The population of the state was enumerated for the first time in
1901, giving a total of 190,698. According to an estimate made by
Mr G. C. Stirling, the political officer in charge of the state, in 1897–1898,
of the various tribes of Shans, the Hkün and Lü contribute
about 36,000 each, the western Shans 32,000, the Lem and Lao Shans
about 7000, and the Chinese Shans about 5000. Of the hill tribes, the
Kaw or Aka are the most homogeneous with 22,000, but probably
the Wa (or Vü), disguised under various tribal names, are at least
equally numerous. Nominal Buddhists make up a total of 133,400,
and the remainder are classed as animists. Spirit-worship is, however,
very conspicuously prevalent amongst all classes even of the
Shans. The present sawbwa or chief received his patent from the
British government on the 9th of February 1897. The early history
of Kēng Tūng is very obscure, but Burmese influence seems to have
been maintained since the latter half, at any rate, of the 16th century.

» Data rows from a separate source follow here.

-- ==== Sys2Proof/Laws/Registers.lean ====
section
/-! SUPPORT. When two states give the same register at an address: field by field, for the units and for the bank. A
frame proof cites these and never unfolds the register map. -/

namespace Sys2Proof.Machine

variable {s t : State} {a : Nat}

/-- Two states agree on a unit's register when they agree on the field that the address names. -/
theorem unitReg_congr
    (h0 : a = 0x0000 → statusReg t = statusReg s) (h1 : a = 0x0001 → t.record.errcmd = s.record.errcmd)
    (h2 : a = 0x0002 → cfgReg t = cfgReg s) (h3 : a = 0x0003 → t.samples = s.samples)
    (h4 : a = 0x0004 → t.gain = s.gain) (h5 : a = 0x0005 → t.range = s.range)
    (h6 : a = 0x0006 ∨ a = 0x0007 → t.trig = s.trig) (h9 : a = 0x0009 ∨ a = 0x000A → t.params = s.params)
    (h10 : a = 0x0010 → t.syn.count = s.syn.count) (h11 : a = 0x0011 → t.syn.note = s.syn.note)
    (h20 : 0x0020 ≤ a → a ≤ 0x0022 →
      t.flt.sr = s.flt.sr ∧ t.flt.baseCut = s.flt.baseCut ∧ t.flt.baseRes = s.flt.baseRes)
    (h23 : 0x0023 ≤ a → a ≤ 0x002B → t.flt = s.flt)
    (h30 : a = 0x0030 → t.dly.size = s.dly.size) (h31 : a = 0x0031 → t.dly.wp = s.dly.wp)
    (h32 : a = 0x0032 → t.dly.rp = s.dly.rp) (h33 : a = 0x0033 → t.dly.time = s.dly.time)
    (h34 : a = 0x0034 → t.dly.fb = s.dly.fb) (h40 : a = 0x0040 → t.pan.thr = s.pan.thr)
    (h41 : a = 0x0041 → t.pan.gr = s.pan.gr) (h42 : a = 0x0042 → t.pan.gl = s.pan.gl) :
    unitReg t a = unitReg s a := by
  unfold unitReg
  split
  all_goals first | rfl | simp_all [trigReg]

/-- Agreement on every address, from the units' registers and the oscillators' fields. -/
theorem readReg_congr (hu : a < 0x1000 → unitReg t a = unitReg s a)
    (ho : 0x1000 ≤ a → a < 0x2000 →
      (osc? t ((a - 0x1000) / 16)).bind (oscField · (a % 16)) =
        (osc? s ((a - 0x1000) / 16)).bind (oscField · (a % 16))) :
    readReg t a = readReg s a := by
  unfold readReg
  split
  · exact hu (by assumption)
  · split
    · have := ho (by omega) (by assumption)
      revert this
      cases osc? t ((a - 0x1000) / 16) <;> cases osc? s ((a - 0x1000) / 16) <;> exact fun h => h
    · rfl

/-- An oscillator field depends on its own part of the oscillator. -/
theorem oscField_congr {o o' : Osc} {f : Nat} (h0 : f = 0 → o'.sr = o.sr) (h1 : f = 1 → o'.freq = o.freq)
    (h2 : f = 2 → o'.delta = o.delta) (h3 : f = 3 → o'.phase = o.phase) (h4 : f = 4 → o'.kind = o.kind)
    (h5 : f = 5 → o'.srv = o.srv ∧ o'.fqv = o.fqv) : oscField o' f = oscField o f := by
  unfold oscField oscFlags
  split <;> first | rfl | simp_all

/-- Agreement on one field of oscillator `k`, from the oscillators one by one. -/
theorem osc_bind_congr {k f : Nat} (hc : t.syn.count = s.syn.count)
    (h0 : k = 0 → oscField t.bank.pulse f = oscField s.bank.pulse f)
    (h1 : k = 1 → oscField t.bank.carrier f = oscField s.bank.carrier f)
    (h2 : k = 2 → oscField t.bank.lfoCut f = oscField s.bank.lfoCut f)
    (h3 : k = 3 → oscField t.bank.lfoRes f = oscField s.bank.lfoRes f)
    (h4 : k = 4 → oscField t.bank.pan f = oscField s.bank.pan f)
    (h5 : k = 5 → oscField t.bank.pmod f = oscField s.bank.pmod f)
    (h8 : ∀ j, k = j + 8 → j < s.syn.count.toNat →
      (t.bank.harm[j]?).bind (oscField · f) = (s.bank.harm[j]?).bind (oscField · f)) :
    (osc? t k).bind (oscField · f) = (osc? s k).bind (oscField · f) := by
  match k with
  | 0 => exact h0 rfl
  | 1 => exact h1 rfl
  | 2 => exact h2 rfl
  | 3 => exact h3 rfl
  | 4 => exact h4 rfl
  | 5 => exact h5 rfl
  | 6 => rfl
  | 7 => rfl
  | j + 8 =>
    simp only [osc?, hc]
    split
    · exact h8 j rfl (by assumption)
    · rfl

/-- The same bank and the same count: every oscillator field agrees. -/
theorem osc_bind_of_bank (hb : t.bank = s.bank) (hc : t.syn.count = s.syn.count) (k f : Nat) :
    (osc? t k).bind (oscField · f) = (osc? s k).bind (oscField · f) := by
  have : osc? t k = osc? s k := by
    unfold osc?
    rw [hb, hc]
  rw [this]

/-- A field that a map over the harmonics does not touch. -/
theorem mapIdx_field {f : Nat → Osc → Osc} {l : List Osc} {j n : Nat}
    (h : ∀ o, oscField (f j o) n = oscField o n) :
    ((l.mapIdx f)[j]?).bind (oscField · n) = (l[j]?).bind (oscField · n) := by
  rw [List.getElem?_mapIdx]
  cases l[j]? with
  | none => rfl
  | some o => exact h o

/-- The address of a harmonic's field. -/
theorem isHarmAddr_of {j : Nat} (h : (a - 0x1000) / 16 = j + 8) (h1 : 0x1000 ≤ a) (h2 : a < 0x2000) :
    isHarmAddr a = true := by
  unfold isHarmAddr
  simp
  omega

/-- The address of a field of one of the oscillators `lo` to `hi`. -/
theorem isOscAddr_of {k lo hi : Nat} (h : (a - 0x1000) / 16 = k) (h1 : 0x1000 ≤ a) (hl : lo ≤ k) (hh : k ≤ hi) :
    isOscAddr lo hi a = true := by
  unfold isOscAddr oscAddr
  simp
  omega

theorem ready_congr (h1 : t.cfg = s.cfg) (h2 : t.bank.pulse.fqv = s.bank.pulse.fqv) : ready t = ready s := by
  simp [ready, cfgPfreq, h1, h2]

theorem statusReg_congr (h1 : t.cfg = s.cfg) (h2 : t.bank.pulse.fqv = s.bank.pulse.fqv) (h3 : t.record = s.record) :
    statusReg t = statusReg s := by
  simp [statusReg, ready_congr h1 h2, h3]

theorem cfgReg_congr (h1 : t.cfg = s.cfg) (h2 : t.bank.pulse.fqv = s.bank.pulse.fqv)
    (h3 : t.bank.pulse.srv = s.bank.pulse.srv) : cfgReg t = cfgReg s := by
  simp [cfgReg, cfgPfreq, cfgPsr, h1, h2, h3]

/-- No unit's register is a port. -/
theorem unitReg_ports (s : State) (p : Ports) (a : Nat) : unitReg { s with ports := p } a = unitReg s a := rfl

theorem osc_bind_ports (s : State) (p : Ports) (k f : Nat) :
    (osc? { s with ports := p } k).bind (oscField · f) = (osc? s k).bind (oscField · f) :=
  osc_bind_of_bank rfl rfl _ _

/-- No register reads the ports. -/
theorem readReg_ports (s : State) (p : Ports) (a : Nat) : readReg { s with ports := p } a = readReg s a :=
  readReg_congr (fun _ => unitReg_ports s p a) (fun _ _ => osc_bind_ports s p _ _)

@[simp] theorem readReg_respondOk (w : Word) (d : List Word) (s : State) (a : Nat) :
    readReg (respondOk w d s) a = readReg s a := readReg_ports s _ a

end Sys2Proof.Machine
end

The Chinese made several attempts to subdue the state, and appear
to have taken the capital in 1765–66, but were driven out by the
united Shan and Burmese troops. The same fate seems to have
attended the first Siamese invasion of 1804. The second and third
Siamese invasions, in 1852 and 1854, resulted in great disaster to the
invaders, though the capital was invested for a time.
Kēng Tūng, the capital, is situated towards the southern end of a valley about 12 m. long and with an average breadth of 7 m. The town is surrounded by a brick wall and moat about 5 m. round. Only the central and northern portions are much built over. Pop. (1901), 5695. It is the most considerable town in the British Shan States. In the dry season crowds attend the market held according to Shan custom every five days, and numerous caravans come from China. The military post formerly was 7 m. west of the town, at the foot of the watershed range. At first the headquarters of a regiment was stationed there; this was reduced to a wing, and recently to military police. The site was badly chosen and proved very unhealthy, and the headquarters both military and civil have been transferred to Loi Ngwe Lông, a ridge 6500 ft. above sea-level 12 m. south of the capital. The rainfall probably averages between 50 and 60 in. for the year. The temperature seems to rise to nearly 100° F. during the hot weather, falling 30° or more during the night. In the cold weather a temperature of 40° or a few degrees more or less appears to be the lowest experienced. The plain in which the capital stands has an altitude of 3000 ft. (J. G. Sc.)
KENILWORTH, a market town in the Rugby parliamentary
division of Warwickshire, England; pleasantly situated on a
tributary of the Avon, on a branch of the London & North-Western
railway, 99 m. N.W. from London. Pop. of urban
district (1901), 4544. The town is only of importance from its
antiquarian interest and the magnificent ruins of its old castle.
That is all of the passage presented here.